Putting all of this together, here is the final architecture underlying these visualizations.

schematic

The “Macros + Partial Evaluation” functionality I used is all present in Vexpr, but the ideas are still baking. In a future post I might try to convince you to use them.

But what about Deep Learning?

This blog post featured human-comprehensible machine learning models like Gaussian Processes. In these models each parameter has a very clear meaning. Is this blog post applicable to Deep Learning?

First, let me appeal to you that comprehensible models are important, and I think people playing with Deep Learning ought to be among the most enthusiastic users of comprehensible models. Suppose I grant you the extreme position that a deep learning model is a black box that isn’t worth looking into. In that extreme, you have a great use case for comprehensible models: exploring the space of Deep Learning architectures and training regimes. You get to take the giant space of models and regimes, design your own hand-engineered features of that space like “learning rate” or “number of attention heads”, generate your own datasets of experiment results, and conduct symphonies of computers to explore the space. Deep Learning system design is what got me into these models in the first place.

Regardless, I think it’s possible to build useful, pragmatic visuals for Deep Networks. My main design goals would be: (1.) enable the user to detect when something in the network is broken / not being used, and (2.) put an expression in front of the user to encourage playful tweaking of the architecture.

Conclusion

These visualizations were immediately useful, and they are pragmatic because they are not specific to any model type. If you can extract a text description of your model, and if you can trace a set of useful-to-visualize scalars, then you can visualize your model.
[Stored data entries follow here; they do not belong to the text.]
-- ==== Sys2Proof/Laws/KeptSteps.lean ====
section
/-! SUPPORT. What the operations of Machine/Collect, Steps, Watch, Ash keep: `Kept`, one lemma each. -/
set_option Elab.async false
set_option linter.unusedTactic false
set_option linter.unreachableTactic false
set_option linter.unnecessarySeqFocus false
namespace Sys2Proof.Machine

theorem State.refuseCol_kept {s0 s : State} (q : Nat) (i : Nat) (code : Nat) (g : Nat) (red : Nat) (hk0 : Kept s0 s) :
    Kept s0 (State.refuseCol s q i code g red) := by
  unfold State.refuseCol
  repeat' first
    | with_reducible assumption | with_reducible apply State.colRecord_kept | with_reducible apply State.complete_kept
    | with_reducible apply State.badCommand_kept | split

theorem State.groupOk_kept {s0 s : State} (g : Nat) (d : RedDesc) (hk0 : Kept s0 s) :
    KeptP s0 (State.groupOk s g d) := by
  unfold State.groupOk
  repeat' first
    | with_reducible assumption | (intro x; have hx : Kept s0 x := ?hk; clear_value x; case' hk => subst x)
    | (intro x; subst x) | intro _ | (rewrite [pairP_eq]; with_reducible refine KeptP.mk ?_)
    | with_reducible apply State.readVa_kept | with_reducible refine Kept.of_fst (by assumption) ?_
    | with_reducible apply KeptP.fst | lift_lets -underBinder | dsimp -zeta only | split

theorem State.schedLoad_kept {s0 s : State} (q : Nat) (i : Nat) (hk0 : Kept s0 s) :
    Kept s0 (State.schedLoad s q i) := by
  unfold State.schedLoad
  repeat' first
    | with_reducible assumption | (intro x; have hx : Kept s0 x := ?hk; clear_value x; case' hk => subst x)
    | (intro x; subst x) | intro _ | with_reducible apply Kept.ite | with_reducible apply KeptP.ite
    | (rewrite [pairP_eq]; with_reducible refine KeptP.mk ?_) | with_reducible apply State.start_kept
    | with_reducible apply State.refuseCol_kept | with_reducible apply State.readVa_kept
    | with_reducible apply State.groupOk_kept | with_reducible apply State.modRed_kept
    | with_reducible apply State.complete_kept | (rewrite [State.mk_eq_ofB]; with_reducible refine Kept.upd ?_)
    | with_reducible refine Kept.of_fst (by assumption) ?_ | with_reducible apply KeptP.fst | lift_lets -underBinder
    | dsimp -zeta only | split

theorem State.schedDrop_kept {s0 s : State} (q : Nat) (i : Nat) (hk0 : Kept s0 s) :
    Kept s0 (State.schedDrop s q i) := by
  unfold State.schedDrop
  repeat' first
    | with_reducible assumption | (intro x; have hx : Kept s0 x := ?hk; clear_value x; case' hk => subst x)
    | (intro x; subst x) | intro _ | with_reducible apply Kept.ite | with_reducible apply State.start_kept
    | with_reducible apply State.refuseCol_kept | with_reducible apply State.modRed_kept
    | with_reducible apply State.complete_kept | (rewrite [State.mk_eq_ofB]; with_reducible refine Kept.upd ?_)
    | lift_lets -underBinder | dsimp -zeta only | split

theorem State.closeRed_kept {s0 s : State} (die : Nat) (g : Nat) (d : RedDesc) (hk0 : Kept s0 s) :
    Kept s0 (State.closeRed s die g d) := by
  unfold State.closeRed
  repeat' first
    | with_reducible assumption | (intro x; have hx : Kept s0 x := ?hk; clear_value x; case' hk => subst x)
    | (intro x; subst x) | intro _ | with_reducible apply Kept.ite | with_reducible apply State.modRed_kept
    | with_reducible apply State.bump_kept | with_reducible apply State.putReg_kept
    | with_reducible apply State.record_kept | with_reducible apply State.corrected_kept
    | with_reducible apply State.stageReduction_kept | (rewrite [State.mk_eq_ofB]; with_reducible refine Kept.upd ?_)
    | with_reducible apply Kept.foldl | lift_lets -underBinder | dsimp -zeta only | split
I think that somehow we should give all users of machine learning models access to visuals like these. Using some combination of our shared frameworks, our example code, and our crazy LLM tools, we should take on the responsibility of not only performing our desired computation, but also rendering a useful expression of it.

(This post has an appendix. This project is supported by a GCP cloud compute grant from ML Collective, which has been super helpful. Thanks, also, to Rosanne Liu for useful feedback on drafts of this post.)